Example usage will be made available in the near future.

This is not to say that there would be no value in the creation of a separate package that extends Stheno to handle, for example, non-Gaussian likelihoods.

GPs + Deep Learning

The plan is again not to support the combination of GPs and Deep Learning explicitly, but rather to ensure that Stheno and Flux.jl play nicely with one another. Once the AD-related issues below have been resolved, example usage will be provided.

The Elephant in the Room

You can't currently perform gradient-based kernel parameter optimisation in Stheno. This an automatic-differentiation related issue, which will definitely be resolved in the 1.0 timeline, once Capstan.jl or some other Cassette.jl-based AD package is available, and DiffRules.jl has support for Linear Algebra primitives. There's not a lot more to say than that really. Apologies.

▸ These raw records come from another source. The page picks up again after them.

-- ==== Sys2Proof/WellFormed.lean ====
section
/-! DEFINITION. Which instructions have an encoding: every scalar operand fits its field (R91, R94). Registers
fit by their type. A dimension or a length that fits its field and is wrong for the command is a fault of the
command, not an ill-formed instruction (R94, V-E3). -/

namespace Sys2Proof

/-- `n1`, `n2` and `csr` are 16-bit fields (R91). -/
def fits16 (n : Nat) : Bool := n < 2 ^ 16

/-- `addr`, `len` and `value` are 32-bit fields (R91). -/
def fits32 (n : Nat) : Bool := n < 2 ^ 32

/-- The operands of a format-L command fit (R92). -/
def fitsL (n1 n2 addr len : Nat) : Bool := fits16 n1 && fits16 n2 && fits32 addr && fits32 len

/-- Every operand fits the field the format gives it (R91, R92). -/
def Instr.wellFormed : Instr → Bool
  | .nop => true
  | .csrw csr value => fits16 csr && fits32 value
  | .mclr _ => true
  | .madd _ _ _ => true
  | .msub _ _ _ => true
  | .mmac _ _ _ _ => true
  | .enc _ n1 n2 addr len => fitsL n1 n2 addr len
  | .dec _ addr len => fits32 addr && fits32 len
  | .pack _ addr len => fits32 addr && fits32 len
  | .unpk _ n1 n2 addr len => fitsL n1 n2 addr len
  | .ldbe _ n1 n2 addr len => fitsL n1 n2 addr len
  | .samp _ n1 n2 addr len => fitsL n1 n2 addr len

/-- `wellFormed` as a proposition. -/
abbrev Instr.WellFormed (i : Instr) : Prop := i.wellFormed = true

end Sys2Proof
end

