/-- Two commands of format A4 under the mask that read the same are equal. -/
theorem readMmac_inj (hmask : cmd &&& maskA4 = cmd' &&& maskA4)
    (hread : Instr.mmac (cmdMd cmd) (cmdMa cmd) (cmdMb cmd) (cmdMc cmd) =
      .mmac (cmdMd cmd') (cmdMa cmd') (cmdMb cmd') (cmdMc cmd')) : cmd = cmd' := by
  obtain ⟨hmd, hma, hmb, hmc⟩ := Instr.mmac.inj hread
  refine eq_of_mask_of_fields [(8, 3), (12, 3), (16, 3), (20, 3)] (by decide) hmask ?_
  simpa using ⟨cmdField_eq_of_cmdReg_eq hmd, cmdField_eq_of_cmdReg_eq hma, cmdField_eq_of_cmdReg_eq hmb,
    cmdField_eq_of_cmdReg_eq hmc⟩

/-- Two commands of format S under the mask that read the same are equal. -/
theorem readS_inj {mk : MReg → Nat → Nat → Instr}
    (hmk : ∀ {a b c a' b' c'}, mk a b c = mk a' b' c' → a = a' ∧ b = b' ∧ c = c')
    (hmask : cmd &&& maskS = cmd' &&& maskS) (hread : readS mk cmd = readS mk cmd') : cmd = cmd' := by
  obtain ⟨hma, haddr, hlen⟩ := hmk hread
  refine eq_of_mask_of_fields [(12, 3), (64, 32), (96, 32)] (by decide) hmask ?_
  simpa using ⟨cmdField_eq_of_cmdReg_eq hma, haddr, hlen⟩

/-- Two commands of format L under the mask that read the same are equal. -/
theorem readL_inj {mk : MReg → Nat → Nat → Nat → Nat → Instr}
    (hmk : ∀ {a b c d e a' b' c' d' e'}, mk a b c d e = mk a' b' c' d' e' → a = a' ∧ b = b' ∧ c = c' ∧ d = d' ∧ e = e')
    (hmask : cmd &&& maskL = cmd' &&& maskL) (hread : readL mk cmd = readL mk cmd') : cmd = cmd' := by
  obtain ⟨hmd, hn1, hn2, haddr, hlen⟩ := hmk hread
  refine eq_of_mask_of_fields [(8, 3), (32, 16), (48, 16), (64, 32), (96, 32)] (by decide) hmask ?_
  simpa using ⟨cmdField_eq_of_cmdReg_eq hmd, hn1, hn2, haddr, hlen⟩

/-- Two commands of one row that read the same are equal: the mask and the used fields hold every bit (R92, R96). -/
theorem row_read_inj : ∀ r ∈ opcodeTable, cmd &&& r.mask = cmd' &&& r.mask → r.read cmd = r.read cmd' → cmd = cmd' := by
  simp only [opcodeTable, List.forall_mem_cons]
  exact ⟨fun hmask _ => eq_of_mask_of_fields [] (by decide) hmask nofun, readCsrw_inj, readMclr_inj,
    readA3_inj Instr.madd.inj, readA3_inj Instr.msub.inj, readMmac_inj, readL_inj Instr.enc.inj,
    readS_inj Instr.dec.inj, readS_inj Instr.pack.inj, readL_inj Instr.unpk.inj, readL_inj Instr.ldbe.inj,
    readL_inj Instr.samp.inj, nofun⟩

theorem fits16_cmdField (cmd : Command) (lo : Nat) : fits16 (cmdField cmd lo 16) = true :=
  decide_eq_true (cmdField_lt cmd lo 16)

theorem fits32_cmdField (cmd : Command) (lo : Nat) : fits32 (cmdField cmd lo 32) = true :=
  decide_eq_true (cmdField_lt cmd lo 32)

theorem fitsC_cmd (cmd : Command) : (fits16 (cmdN1 cmd) && fits32 (cmdAddr cmd)) = true := by
  rw [cmdN1, cmdAddr, fits16_cmdField, fits32_cmdField]; rfl

theorem fitsS_cmd (cmd : Command) : (fits32 (cmdAddr cmd) && fits32 (cmdLen cmd)) = true := by
  rw [cmdAddr, cmdLen, fits32_cmdField, fits32_cmdField]; rfl

theorem fitsL_cmd (cmd : Command) : fitsL (cmdN1 cmd) (cmdN2 cmd) (cmdAddr cmd) (cmdLen cmd) = true := by
  simp only [fitsL, cmdN1, cmdN2, cmdAddr, cmdLen, fits16_cmdField, fits32_cmdField, Bool.and_self]

/-- What a row reads is well-formed: each scalar operand comes out of its field. -/
theorem row_read_wellFormed (cmd : Command) : ∀ r ∈ opcodeTable, (r.read cmd).WellFormed := by
  simp only [opcodeTable, List.forall_mem_cons]
  exact ⟨rfl, fitsC_cmd cmd, rfl, rfl, rfl, rfl, fitsL_cmd cmd, fitsS_cmd cmd, fitsS_cmd cmd, fitsL_cmd cmd,
    fitsL_cmd cmd, fitsL_cmd cmd, nofun⟩

theorem mnemonicOf_row_read (cmd : Command) :
    ∀ r ∈ opcodeTable, Laws.EncodeMatchesRow.mnemonicOf (r.read cmd) = r.mnemonic := by
  simp only [opcodeTable, List.forall_mem_cons]
  exact ⟨rfl, rfl, rfl, rfl, rfl, rfl, rfl, rfl, rfl, rfl, rfl, rfl, nofun⟩

/-- The encoding of what a row reads from a matching command is the command. -/
theorem encode_row_read (hr : r ∈ opcodeTable) (hmatch : cmd &&& r.mask = r.pattern) : encode (r.read cmd) = cmd := by
  obtain ⟨r', hr', hmnemonic, hmatch', hread⟩ := encode_matches_row _ (row_read_wellFormed cmd r hr)
  have mnemonics_nodup : (opcodeTable.map Row.mnemonic).Nodup := by decide
  obtain rfl := List.inj_on_of_nodup_map mnemonics_nodup hr' hr (hmnemonic.trans (mnemonicOf_row_read cmd r hr))
  exact row_read_inj r' hr ((rowMatches_iff.mp hmatch').trans hmatch.symm) hread

/-- Settles O9: the encoding of what the row reads matches the row and reads the same, so it is the command. -/
theorem encodeOfDecodedIsTheCommand : Obligations.EncodeOfDecodedIsTheCommand := by
  intro cmd i hdecode
  obtain ⟨r, hr, hmatch, rfl⟩ := decode_eq_ok_iff.mp hdecode
  exact ⟨row_read_wellFormed cmd r hr, encode_row_read hr hmatch⟩

/-! ## Issuing a command (R98, R99) -/

variable {s : State} {rest : List Transaction}

theorem step_issue_decoded (hport : s.port = .issue cmd :: rest) (hf : s.fault = false) (hdecode : decode cmd = .ok i) :
    step s = exec i (s.accept rest) := by
  simp [step_issue hport, issue, hf, hdecode]

theorem step_issue_of_no_row (hport : s.port = .issue cmd :: rest) (hf : s.fault = false)
    (hno : ∀ r ∈ opcodeTable, cmd &&& r.mask ≠ r.pattern) : step s = .next ((s.accept rest).takeFault .illegalCommand) := by
  rw [step_issue hport]
  rcases issue_cases cmd (s.accept rest) with ⟨hfault, -⟩ | ⟨-, -, hissue⟩ | ⟨i, -, hdecode, -⟩
  · exact absurd (hf.symm.trans hfault) Bool.false_ne_true
  · exact hissue
  · obtain ⟨r, hr, hmatch, -⟩ := decode_eq_ok_iff.mp hdecode
    exact absurd hmatch (hno r hr)

/-- Settles O5: the step hands the decoded command to `exec`. -/
theorem stepRunsTheDecodedCommand : Obligations.StepRunsTheDecodedCommand :=
  fun _ _ _ _ => step_issue_decoded

/-- Settles O11: a row's command has a known opcode and no bit of 31 to 24 set, so each reason excludes every row. -/
theorem illegalValuesRaiseIllegalCommand : Obligations.IllegalValuesRaiseIllegalCommand := by
  intro s cmd rest hport hf hillegal
  refine step_issue_of_no_row hport hf fun r hr hmatch => ?_
  have pattern_bytes : ∀ r ∈ opcodeTable, (r.pattern.extractLsb' 0 8).toNat ∈
      [0x01, 0x02, 0x03, 0x10, 0x11, 0x12, 0x20, 0x21, 0x22, 0x23, 0x24, 0x30] ∧ r.pattern.extractLsb' 24 8 = 0#8 := by
    decide
  obtain ⟨hopcode, hzero⟩ := pattern_bytes r hr
  rcases hillegal with hunknown | hset | hno
  · exact hunknown (opcode_of_match hr hmatch ▸ hopcode)
  · exact hset ((extractLsb'_of_match hmatch (mask_fixed_bytes r hr).2).trans hzero)
  · exact hno r hr hmatch

end Sys2Proof
end

section
/-! Proofs about the arithmetic commands `MADD`, `MSUB` and `MMAC` over `Z_q` (R121, R124, R128 to R131). -/

namespace Sys2Proof.Machine

variable {d : Nat} {A B E : Mat} {r c : Nat}

/-! ## Residues (R121) -/

/-- For `D ≤ 16` the reduced entry is congruent to the integer it was computed from (R121). -/
theorem reduce_modEq (hd : d ≤ 16) (v : Int) : ((reduce d v).toNat : Int) ≡ v [ZMOD (2 ^ d : Nat)] := by
  rw [reduce_toNat hd]
  exact Int.mod_modEq ..

/-- Reducing congruent integers entry by entry builds one matrix. -/
theorem Mat.ofFn_reduce_congr {n1 n2 : Nat} {v v' : Nat → Nat → Int}
    (h : ∀ r c, r < n1 → c < n2 → v r c ≡ v' r c [ZMOD (2 ^ d : Nat)]) :
    Mat.ofFn n1 n2 (fun r c => reduce d (v r c)) = Mat.ofFn n1 n2 fun r c => reduce d (v' r c) :=
  Mat.ofFn_congr fun r c hr hc => reduce_congr (h r c hr hc)

/-- A matrix with entries below `q` is built by reducing any integers congruent to its entries. -/
theorem Mat.ofFn_reduce (hA : A.Wf) (hq : A.Below d) {v : Nat → Nat → Int}
    (h : ∀ r c, r < A.rows → c < A.cols → v r c ≡ (A.entry r c).toNat [ZMOD (2 ^ d : Nat)]) :
    Mat.ofFn A.rows A.cols (fun r c => reduce d (v r c)) = A := by
  obtain ⟨-, -, hlen⟩ := hA
  calc Mat.ofFn A.rows A.cols (fun r c => reduce d (v r c))
      = Mat.ofFn A.rows A.cols (fun r c => reduce d (A.entry r c).toNat) := Mat.ofFn_reduce_congr h
    _ = Mat.ofFn A.rows A.cols A.entry := Mat.ofFn_congr fun r c hr hc =>
        reduce_of_lt _ (hq _ (Mat.at_mem (hlen ▸ linearIndex_lt hr hc)))
    _ = A := Mat.ofFn_self hlen

/-! ## The entries of a sum, a difference and a product (R128 to R130) -/

theorem matAdd_entry (hr : r < A.rows) (hc : c < A.cols) :
    (matAdd d A B).entry r c = reduce d ((A.entry r c).toNat + (B.entry r c).toNat) := Mat.ofFn_entry _ hr hc

theorem matSub_entry (hr : r < A.rows) (hc : c < A.cols) :
    (matSub d A B).entry r c = reduce d ((A.entry r c).toNat - (B.entry r c).toNat + (2 ^ d : Nat)) :=
  Mat.ofFn_entry _ hr hc

theorem matMulAdd_entry (hr : r < A.rows) (hc : c < B.cols) :
    (matMulAdd d A B E).entry r c = reduce d ((E.entry r c).toNat + dotProduct A B r c A.cols) := Mat.ofFn_entry _ hr hc

theorem matAdd_entry_toNat (hd : d ≤ 16) (hr : r < A.rows) (hc : c < A.cols) :
    ((matAdd d A B).entry r c).toNat = ((A.entry r c).toNat + (B.entry r c).toNat) % 2 ^ d := by
  rw [matAdd_entry hr hc, ← Nat.cast_add, reduce_natCast_toNat hd]

/-- The `q` that `MSUB` adds before reducing does not change the residue (R125). -/
theorem matSub_entry_toNat (hd : d ≤ 16) (hr : r < A.rows) (hc : c < A.cols) :
    (((matSub d A B).entry r c).toNat : Int) = ((A.entry r c).toNat - (B.entry r c).toNat : Int) % 2 ^ d := by
  rw [matSub_entry hr hc, reduce_toNat hd, Int.add_emod_right, Nat.cast_pow, Nat.cast_ofNat]

theorem matMulAdd_entry_toNat (hd : d ≤ 16) (hr : r < A.rows) (hc : c < B.cols) :
    ((matMulAdd d A B E).entry r c).toNat = ((E.entry r c).toNat + dotProduct A B r c A.cols) % 2 ^ d := by
  rw [matMulAdd_entry hr hc, ← Nat.cast_add, reduce_natCast_toNat hd]

theorem dotProduct_eq_sum (A B : Mat) (r c n : Nat) :
    dotProduct A B r c n = ∑ k ∈ Finset.range n, (A.entry r k).toNat * (B.entry k c).toNat := by
  induction n with
  | zero => rfl
  | succ n ih => rw [dotProduct, Finset.sum_range_succ, ih]

/-! ## The commands -/

/-- Settles O37: `MADD` completes with `matAdd`, also when `md` is a source. -/
theorem maddAddsModQ : Obligations.MaddAddsModQ :=
  fun s _ _ _ A B hd ha hb hrows hcols =>
    ⟨matAdd s.logQ A B, exec_of_effect (.madd hd ha hb ⟨hrows, hcols⟩), rfl, rfl, Mat.ofFn_length ..,
      fun _ _ => matAdd_entry_toNat hd.2⟩

/-- Settles O38: `MSUB` completes with `matSub`, also when `md` is a source. -/
theorem msubSubtractsModQ : Obligations.MsubSubtractsModQ :=
  fun s _ _ _ A B hd ha hb hrows hcols =>
    ⟨matSub s.logQ A B, exec_of_effect (.msub hd ha hb ⟨hrows, hcols⟩), rfl, rfl, Mat.ofFn_length ..,
      fun _ _ => matSub_entry_toNat hd.2⟩

/-- Settles O39: `MMAC` completes with `matMulAdd`, also when `md` is a source. -/
theorem mmacMultipliesAndAddsModQ : Obligations.MmacMultipliesAndAddsModQ := by
  intro s md ma mb mc A B E hd ha hb hE hinner hrows hcols
  refine ⟨matMulAdd s.logQ A B E, exec_of_effect (.mmac hd ha hb hE ⟨hinner, hrows, hcols⟩), rfl, rfl,
    Mat.ofFn_length .., fun r c hr hc => ?_⟩
  rw [← dotProduct_eq_sum, Nat.add_comm]
  exact matMulAdd_entry_toNat hd.2 hr hc

/-! ## The laws of `Z_q` matrices (R131) -/

/-- The matrix of zeros. -/
abbrev zeroMat (n1 n2 : Nat) : Mat := Mat.ofFn n1 n2 fun _ _ => 0

theorem zeroMat_entry {n1 n2 : Nat} (hr : r < n1) (hc : c < n2) : (zeroMat n1 n2).entry r c = 0 := Mat.ofFn_entry _ hr hc

/-- The identity matrix. -/
abbrev identityMat (n : Nat) : Mat := Mat.ofFn n n fun r c => if r = c then 1 else 0

theorem identityMat_entry {n : Nat} (hr : r < n) (hc : c < n) :
    (identityMat n).entry r c = if r = c then 1 else 0 := Mat.ofFn_entry _ hr hc

theorem matAdd_comm (h : A.SameShape B) : matAdd d A B = matAdd d B A := by
  obtain ⟨hrows, hcols⟩ := h
  simp only [matAdd, hrows, hcols, Int.add_comm]

theorem matSub_matAdd_cancel_right (hd : d ≤ 16) (hA : A.Wf) (hq : A.Below d) : matSub d (matAdd d A B) B = A := by
  refine Mat.ofFn_reduce hA hq fun r c hr hc => ?_
  have hsum : (((matAdd d A B).entry r c).toNat : Int) ≡
      (A.entry r c).toNat + (B.entry r c).toNat [ZMOD (2 ^ d : Nat)] := by
    rw [matAdd_entry hr hc]
    exact reduce_modEq hd _
  calc ((matAdd d A B).entry r c).toNat - (B.entry r c).toNat + (2 ^ d : Nat)
      ≡ (A.entry r c).toNat + (B.entry r c).toNat - (B.entry r c).toNat + (2 ^ d : Nat) [ZMOD (2 ^ d : Nat)] :=
        (hsum.sub_right _).add_right _
    _ = (A.entry r c).toNat + (2 ^ d : Nat) := by rw [Int.add_sub_cancel]
    _ ≡ (A.entry r c).toNat [ZMOD (2 ^ d : Nat)] := Int.add_emod_right ..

Things that are definitely up for grabs

Obviously, improvements to code documentation are always welcome, and if you want to write some more unit / integration tests, please feel free. In terms of larger items that require some attention, here are some thoughts:

  • Plotting recipes: there is currently a lot of highly repetitive code for plotting the posterior distribution over 1D GPs. This needn't be the case, and it would be a (presumably) simple job for someone who knows what they're doing with the Plots.jl recipes to make most of that code disappear.
  • An implementation of SVI from Gaussian Processes for Big Data.
  • Kronecker-factored matrices: this is quite a general issue which might be best be addressed by the creation of a separate package. It would be very helpful to have an implementation of the AbstractMatrix interface which implements multiplication, inversion, eigenfactorisation etc, which can then be utilised in Stheno.
  • All the Stochastic Differential Equation representation of GP related optimisations. See Arno Solin's thesis for a primer. This is quite a big problem that should probably be tackled in pieces.
  • Primitives for multi-output GPs: although Stheno does fundamentally have support for multi-output GPs, in the same way that it's helpful to implement so-called "fat" nodes in Automatic Differentiation systems, it may well be helpful to implement specialised multi-output processes in Stheno for performance's sake.
  • Moving stuff from the src/util directory to the appropriate upstream package. There are two candidates here: block_arrays.jl and toeplitz.jl being moved to BlockArrays.jl and Toeplitz.jl respectively. This will likely involve making significant changes to the existing code such that it satisfies the requirements of both Stheno, and the relevant upstream package. This is a slightly strange item as it will ultimately involve removing a significant amount of code from Stheno. This is a good thing though.
  • Some decent benchmarks: development has not focused on performance so far, but it would be extremely helpful to have a wide range of benchmarks so that we can begin to ensure that time is spent optimally. This would involve comparing against GaussianProcesses.jl, but also some other non-Julia packages.

If you are interested in any of the above, please either open an issue or PR. Better still, if there's something not listed here that you think would be good to see, please open an issue to start a discussion regarding it.